It seems that the new xterm doesn't know about GRASS. Might this be the
problem with the term procedure in tcl as well ?

Moritz

Moritz Lennert wrote:

> See if this fixes the problem. If so, I can easily make a generic change
> to
> all the buttons as they all use this format.

No, this doesn't make a difference for me...

When I try to launch 'xterm -e d.zoom' from the GRASS command line, I have
the same problem. When I launch xterm from the GRASS command line I get an
xterm, but when I enter d.zoom in there, I get:

d.zoom: error while loading shared libraries: libgrass_display.so: cannot
open shared object file: No such file or directory

This usually occurs because xterm is setuid/setgid. For security
reasons, the loader unsets certain environment variables (e.g.
LD_LIBRARY_PATH) when running setuid/setgid programs.

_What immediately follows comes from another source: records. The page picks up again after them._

-- ==== Sys2Proof/Certificates/Slice0/Obligations.lean ====
section
/-! DEFINITION. The statements about the part. Each is proved of the model by the provers; a rule of the manual is cited
where it is stated, and a clause that rests on a choice of the model names its log entry. -/

open Sys2Proof Sys2Proof.Machine

/-! ### The queue and the whole part -/

/-- A step runs the command at the front of the queue on the queue's rest, and idles on an empty queue. The queue of commands,
filled from outside, and the idling are the model's form of a block whose steps are commands (log entries 3 and 28). -/
def Obligations.StepRunsTheFrontCommand : Prop :=
  (∀ (c : Instr) (rest : List Instr) (s : State), s.pending = c :: rest →
    step s = exec c { s with pending := rest }) ∧
  ∀ s : State, s.pending = [] → step s = .next s

/-- No command changes the commands that wait behind it. CLOCK rises by 1 modulo 2^32 at a hall tick, is 0 at power-on, and no
other command changes it. Every command sends one message where the interrupt request rises over it with messages enabled, and
none otherwise (R7, R8, R48; `messagesSent` is the model's record of the messages, log entry 15). -/
def Obligations.CommandsKeepQueueClockAndMessages : Prop :=
  ∀ (c : Instr) (s t : State), exec c s = .next t →
    t.pending = s.pending ∧
    t.ctl.clock = (if c = .hallTick then s.ctl.clock + 1 else if c = .powerOnReset then 0 else s.ctl.clock) ∧
    t.ctl.messagesSent = s.ctl.messagesSent +
      (if s.request = false ∧ t.request = true ∧ t.ctl.messagesEnabled = true then 1 else 0)

/-- Every step keeps exchange memory in its canonical form, and in the ranges that the manual gives them the counters of the
stations, the statistics of the pools, the counts of the jobs' scheduling records, the hold levels and capabilities of the
ports, their line, discard and send counts, and the length of their reply lists (R47, R64, R76, R78, R79, R81, R92, R106,
R112, R113, R163). The counts of a service's progress and the queue lengths are StepKeepsTheServices'. -/
def Obligations.StepKeepsWellFormed : Prop :=
  ∀ s t : State, s.wellFormed → step s = .next t → t.wellFormed

/-- Every step keeps the law of R12 and R43: outside RUNNING and DRAINING no sweep is made, no nudge is pending, the timers
are stopped, and every port is OFFLINE with an empty transmitter. Every step keeps the agreement of the records: a slot is in
its pool's queue exactly when its shadow is QUEUED (R61), the deadline list holds exactly the QUEUED jobs with a deadline that
were never granted (R52), ports and SERVING jobs are paired off (R74), the spare chain and the result chains hold each block
at most once and exactly the blocks marked SPARE and RESULT (R142), queues and deadline list are empty outside RUNNING, with
no shadow QUEUED, and none SERVING outside RUNNING and DRAINING (R12), and EMPTY and POSTED slots have no records (R22). Every
step of a part whose records agree keeps the loans: a block is LOANED exactly where prints in QUEUED or SERVING have loans of
it, one for each entry of their chain records that names it, and its count is the sum of these (R139, R141). How a step keeps
the order of queues and deadline list is StepKeepsTheOrder's, and the services' phases StepKeepsTheServices'. -/
def Obligations.StepKeepsAtRest : Prop :=
  (∀ s t : State, s.atRest → step s = .next t → t.atRest) ∧
  (∀ s t : State, s.structured → step s = .next t → t.structured) ∧
  ∀ s t : State, s.structured → s.loansHold → step s = .next t → t.loansHold

/-- The machine right after reset meets the invariants. -/
def Obligations.ResetMeetsTheInvariants : Prop :=
  State.reset.wellFormed ∧ State.reset.atRest ∧ State.reset.structured ∧ State.reset.loansHold ∧ State.reset.ordered ∧
    State.reset.servicesHold ∧ State.reset.touchHolds

/-- The engine moves by the rows of R12's table only, each row by its own event, and an entry to STOPPED or RUNNING sets
NOTICE.ENGINE. DRAINING ends by RESET, or in the event in which the last SERVING port leaves SERVING, and in that event it
does end (R12, R20). -/
def Obligations.EngineMovesByTheTable : Prop :=
  ∀ (c : Instr) (s t : State), c.wellFormed = true → c ≠ .powerOnReset → exec c s = .next t →
    transition s.ctl.engine t.ctl.engine ∧
    (t.ctl.engine ≠ s.ctl.engine → t.ctl.engine = .stopped ∨ t.ctl.engine = .running →
      t.notice &&& 0x02 = 0x02) ∧
    (s.ctl.engine = .wiping → t.ctl.engine ≠ .wiping → c = .wipeCompletion) ∧
    (s.ctl.engine = .stopped → t.ctl.engine ≠ .stopped →
      (c = .start ∧ t.ctl.engine = .starting) ∨ (c = .wipe ∧ t.ctl.engine = .wiping)) ∧
    (s.ctl.engine = .starting → t.ctl.engine ≠ .starting →
      (c = .startCompletion ∧ t.ctl.engine = .running) ∨
        ((c = .configurationValidation ∨ c = .reset) ∧ t.ctl.engine = .stopped)) ∧
    (s.ctl.engine = .running → t.ctl.engine ≠ .running → c = .stop ∨ (c = .reset ∧ t.ctl.engine = .stopped)) ∧
    (s.ctl.engine = .draining → t.ctl.engine ≠ .draining →
      t.ctl.engine = .stopped ∧ (c = .reset ∨ (s.anyServing = true ∧ t.anyServing = false))) ∧
    (s.ctl.engine = .draining → s.anyServing = true → t.anyServing = false → t.ctl.engine = .stopped)

/-- Every step of a part whose records agree keeps every queue in the order of the accept stamps, by waits as R49 measures
them and by slot number at an equal stamp, and the deadline list in the order of the expiry stamps, by slot number at an equal
one, with every stamp 0..6,553,500 ms ahead (R52, R62). The premise on the waits is R62's: the comparison is exact while every
job has waited less than 2^32 ms. -/
def Obligations.StepKeepsTheOrder : Prop :=
  ∀ s t : State, s.structured → s.ordered → (∀ g, s.inWork g → s.waits g + 1 < 2 ^ 32) → step s = .next t → t.ordered

/-- Every step of a part whose records agree keeps its services at work. The pools are of one class, and a job is of the class
of its pool and its port. A service is IDLE exactly when its port is not SERVING a job of its class (R125, R150, R175). A
print stands at a copy 1..copies and a sheet 1..sheets per copy, at an entry of that sheet, with no more sheets done than come
before it. A scan fills the last block of its result chain, the blocks before it being full, to no more than its max bytes. A
hold has 1..3,600,000 ms left in its queue, and a timer with no more to go at its port. The frames of the current service are
one FEED in FEEDING, one OPEN-SCAN in OPENING, one CLOSE-SCAN in CLOSING, and none in its other phases. Sheets done stay in
0..8,064, the remaining hold time in 0..3,600,000 ms, the fill in 0..120, the bytes stored in 0..107,520, a queue's length in
0..128. Every step keeps the touch router's law: no two records of a station hold one contact key, the record of a ZONE or
HOLD entry holds that entry's key and is not lifted, every seq is even, positions, pressures and zones are in range, a HOLD
entry's panel serves a job of its station, only a panel has entries, and outside RUNNING every entry is NONE (R14, R15, R31,
R33, R60, R64, R79, R106, R123, R126, R127, R152, R153, R162, R166, R170, R172, R183). -/
def Obligations.StepKeepsTheServices : Prop :=
  (∀ s t : State, s.wellFormed → s.structured → s.servicesHold → step s = .next t → t.servicesHold) ∧
  ∀ s t : State, s.wellFormed → s.structured → s.servicesHold → s.touchHolds → step s = .next t → t.touchHolds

You need to add the full path for $GISBASE/lib to /etc/ld.so.conf then
run ldconfig. This will allow the GRASS shared libraries to be found
when LD_LIBRARY_PATH is unset.

However, this isn't a solution if you are using multiple versions of
GRASS. Simply adding all of the lib directories won't work. As the
shared libraries aren't versioned, the loader will load the first
matching library which it finds, which won't necessarily be the
correct one.

We need to install a script along the lines of:

  #!/bin/sh
  LD_LIBRARY_PATH="$GISBASE/lib"
  export LD_LIBRARY_PATH
  exec "$@"

(except that the exact variable name is platform-specific) and use
that when runing programs via xterm, i.e.:

  exec xterm -e $env(GISBASE)/etc/grass-run.sh d.zoom

--
Glynn Clements <glynn.clements@virgin.net>

On Thu, September 23, 2004 13:06, Glynn Clements said:

Moritz Lennert wrote:

> See if this fixes the problem. If so, I can easily make a generic
change
> to
> all the buttons as they all use this format.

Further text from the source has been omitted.